Fig. 7 is the frame according to the prediction meanss of another object type shown in one exemplary embodiment of the embodiment of the present application Figure;
Fig. 8 is a kind of prediction meanss for object type shown according to one exemplary embodiment of the embodiment of the present application One structural schematic diagram.
Specific implementation mode
Example embodiments are described in detail here, and the example is illustrated in the accompanying drawings.Following description is related to When attached drawing, unless otherwise indicated, the same numbers in different drawings indicate the same or similar elements.Following exemplary embodiment Described in embodiment do not represent all embodiments consistent with the embodiment of the present application.On the contrary, they be only with The example of as detailed in the attached claim, the embodiment of the present application the consistent device and method of some aspects.
It is the purpose only merely for description specific embodiment in the term that the embodiment of the present application uses, is not intended to be limiting this Apply for embodiment.The embodiment of the present application and the "an" of singulative used in the attached claims, " described " and "the" is also intended to including most forms, unless context clearly shows that other meanings.It is also understood that art used herein Language "and/or" refer to and include one or more associated list items purposes any or all may combine.
It will be appreciated that though various letters may be described using term first, second, third, etc. in the embodiment of the present application Breath, but these information should not necessarily be limited by these terms.These terms are only used for same type of information being distinguished from each other out.For example, In the case where not departing from the embodiment of the present application range, the first information can also be referred to as the second information, similarly, the second information It can also be referred to as the first information.Depending on context, word as used in this " if " can be construed to " ... When " or " when ... " or " in response to determination ".

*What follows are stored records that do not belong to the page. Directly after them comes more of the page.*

-- ==== Sys2Proof/Machine/State.lean ====
section
/-! DEFINITION. The state of the K4 as plain data, and the state right after reset. Software-visible registers live in
ONE sparse register file keyed by BAR0 offset (`regs`); what the manual describes behind the registers (queues,
FIFOs, tables, hidden state machines) lives in one structure per unit. -/

namespace Sys2Proof.Machine

/-- Ways a step can stop with a fault. -/
inductive Fault where
  /-- Raised by XBAR_READ_BURST and XBAR_WRITE_BURST when the burst presented crosses a 4 KiB page, has no beat or more
  than sixteen: the crossbar has no such burst (R228), so no unit can issue it. Safe: nothing is claimed of it. -/
  | impossibleBurst
deriving DecidableEq, Repr

/-- Ways a step can be refused. -/
inductive Refusal where
  /-- The instruction has no meaning in the model yet. Safe. -/
  | notModelled (mnemonic : String)
  /-- Raised by a command whose operands violate `Instr.wf`: lengths and ranges that the interface delivering the
  command cannot present. Safe: nothing is claimed of it. -/
  | illFormed
deriving DecidableEq, Repr


/-! ### Configuration, fuses, flash (chapter 19) -/

/-- The fields of the configuration section of an Eryel image (R444). -/
structure DriveCfg where
  actuators : Nat
  headMask : List Nat
  readers : Nat
  dramChannels : Nat
  quayPorts : Nat
  rpm : Nat
  wedges : Nat
  zoneMib : Nat
  convZones : Nat
  openLimit : Nat
  activeLimit : Nat
  retDepth : Nat
  injectPolicy : Nat
  writeCache : Nat
  static : Nat
  staticAddr : Nat
  faultNWidth : Nat
  ssvid : Nat
  ssid : Nat
  idleTimers : Nat
  preLen : Nat
  fpreLen : Nat
  gapLen : Nat
  polePairs : Nat
  servoNs : Nat
  phaseSwap : Nat
  mirSize : Nat
  dataRate : Nat
  ranks : Nat
  density : Nat
  custHash : Nat
  authorityKey : Nat
  ownerKey : Nat
  regInit : List (Nat × Word)
deriving DecidableEq, Repr

/-- The launch profile (R2, R29, R526, R525): the configuration before any image has been read; keys and identity
fields, for which the manual gives no default, are zero (log entry 6). -/
def launchCfg : DriveCfg where
  actuators := 15
  headMask := [63, 63, 63, 63]
  readers := 2
  dramChannels := 3
  quayPorts := 15
  rpm := 7200
  wedges := 512
  zoneMib := 256
  convZones := 16
  openLimit := 32
  activeLimit := 128
  retDepth := 4
  injectPolicy := 0
  writeCache := 0
  static := 0
  staticAddr := 0
  faultNWidth := 10000
  ssvid := 0x1F3C
  ssid := 0x2448
  idleTimers := 0
  preLen := 25
  fpreLen := 15
  gapLen := 12
  polePairs := 4
  servoNs := 1920
  phaseSwap := 0
  mirSize := 4
  dataRate := 6400
  ranks := 1
  density := 1
  custHash := 0
  authorityKey := 0
  ownerKey := 0
  regInit := []

/-- The fuse shadow (R437 step 1, R446, R450, R306). -/
structure Fuses where
  locked : Bool
  ownerHash : Nat
  ownerSealKey : Nat
  devSecret : Nat
  /-- The Nimdal patch key (R147). -/
  patchKey : Nat
  svc : Nat
  serial : Nat
deriving DecidableEq, Repr

/-- One copy of the persistent record (R440), with its sequence number and whether its CRC-32C holds. -/
structure PersistRec where
  pwrCycles : Nat
  warmStarts : Nat
  opSeconds : Nat
  failed : Nat
  nextSlot : Nat
  activeSlot : Nat
  /-- State of each slot: 0 empty, 1 valid, 2 invalid, 3 download in progress (R383). -/
  slotState : List Nat
  tokenIds : List Nat
  retiredFrames : List Nat
  retiredBanks : Nat
  quayAddr : Option Nat
  seq : Nat
  good : Bool
deriving DecidableEq, Repr

/-- A persistent record never written: all zero, slot A next. -/
def PersistRec.blank : PersistRec where
  pwrCycles := 0
  warmStarts := 0
  opSeconds := 0
  failed := 0
  nextSlot := 0
  activeSlot := 0
  slotState := [0, 0]
  tokenIds := [0, 0, 0, 0]
  retiredFrames := []
  retiredBanks := 0
  quayAddr := none
  seq := 0
  good := true

/-- The reset kinds of R434. -/
inductive StartKind where
  | cold | warm | escalated
deriving DecidableEq, Repr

Machine learning be nearly more than 20 years rise a multi-field cross discipline, be related to probability theory, statistics, Approximation Theory, The multi-door subject such as convextiry analysis and computational complexity theory.Machine Learning Theory, which mainly designs and analyze some, allows computer can be with Automatically the algorithm " learnt ", the algorithm are that a kind of automatically analyzed from data obtains rule, and utilizes the rule to unknown data The algorithm predicted.Currently, in machine learning field, the main learning method different including three classes, respectively supervised learning, Unsupervised learning and semi-supervised learning.In the prior art, in the learning method using machine learning in the sample to not tape label When carrying out class prediction, there is a problem of that prediction result accuracy rate is low.To solve the above-mentioned problems, the embodiment of the present application provides A kind of prediction technique and device of object type.
The prediction technique of object type provided by the embodiments of the present application is introduced first below.
As shown in Figure 1A, Figure 1A is according to a kind of the pre- of object type shown in one exemplary embodiment of the embodiment of the present application The flow chart of survey method, for carrying out class prediction to the unknown class given in object set, this method may include Following steps:
In step 110, for given object set, obtain give in object set the characteristic of each object and Object relationship data;Wherein, which includes known class object and unknown class, and each known Class all has the original tag for indicating classification.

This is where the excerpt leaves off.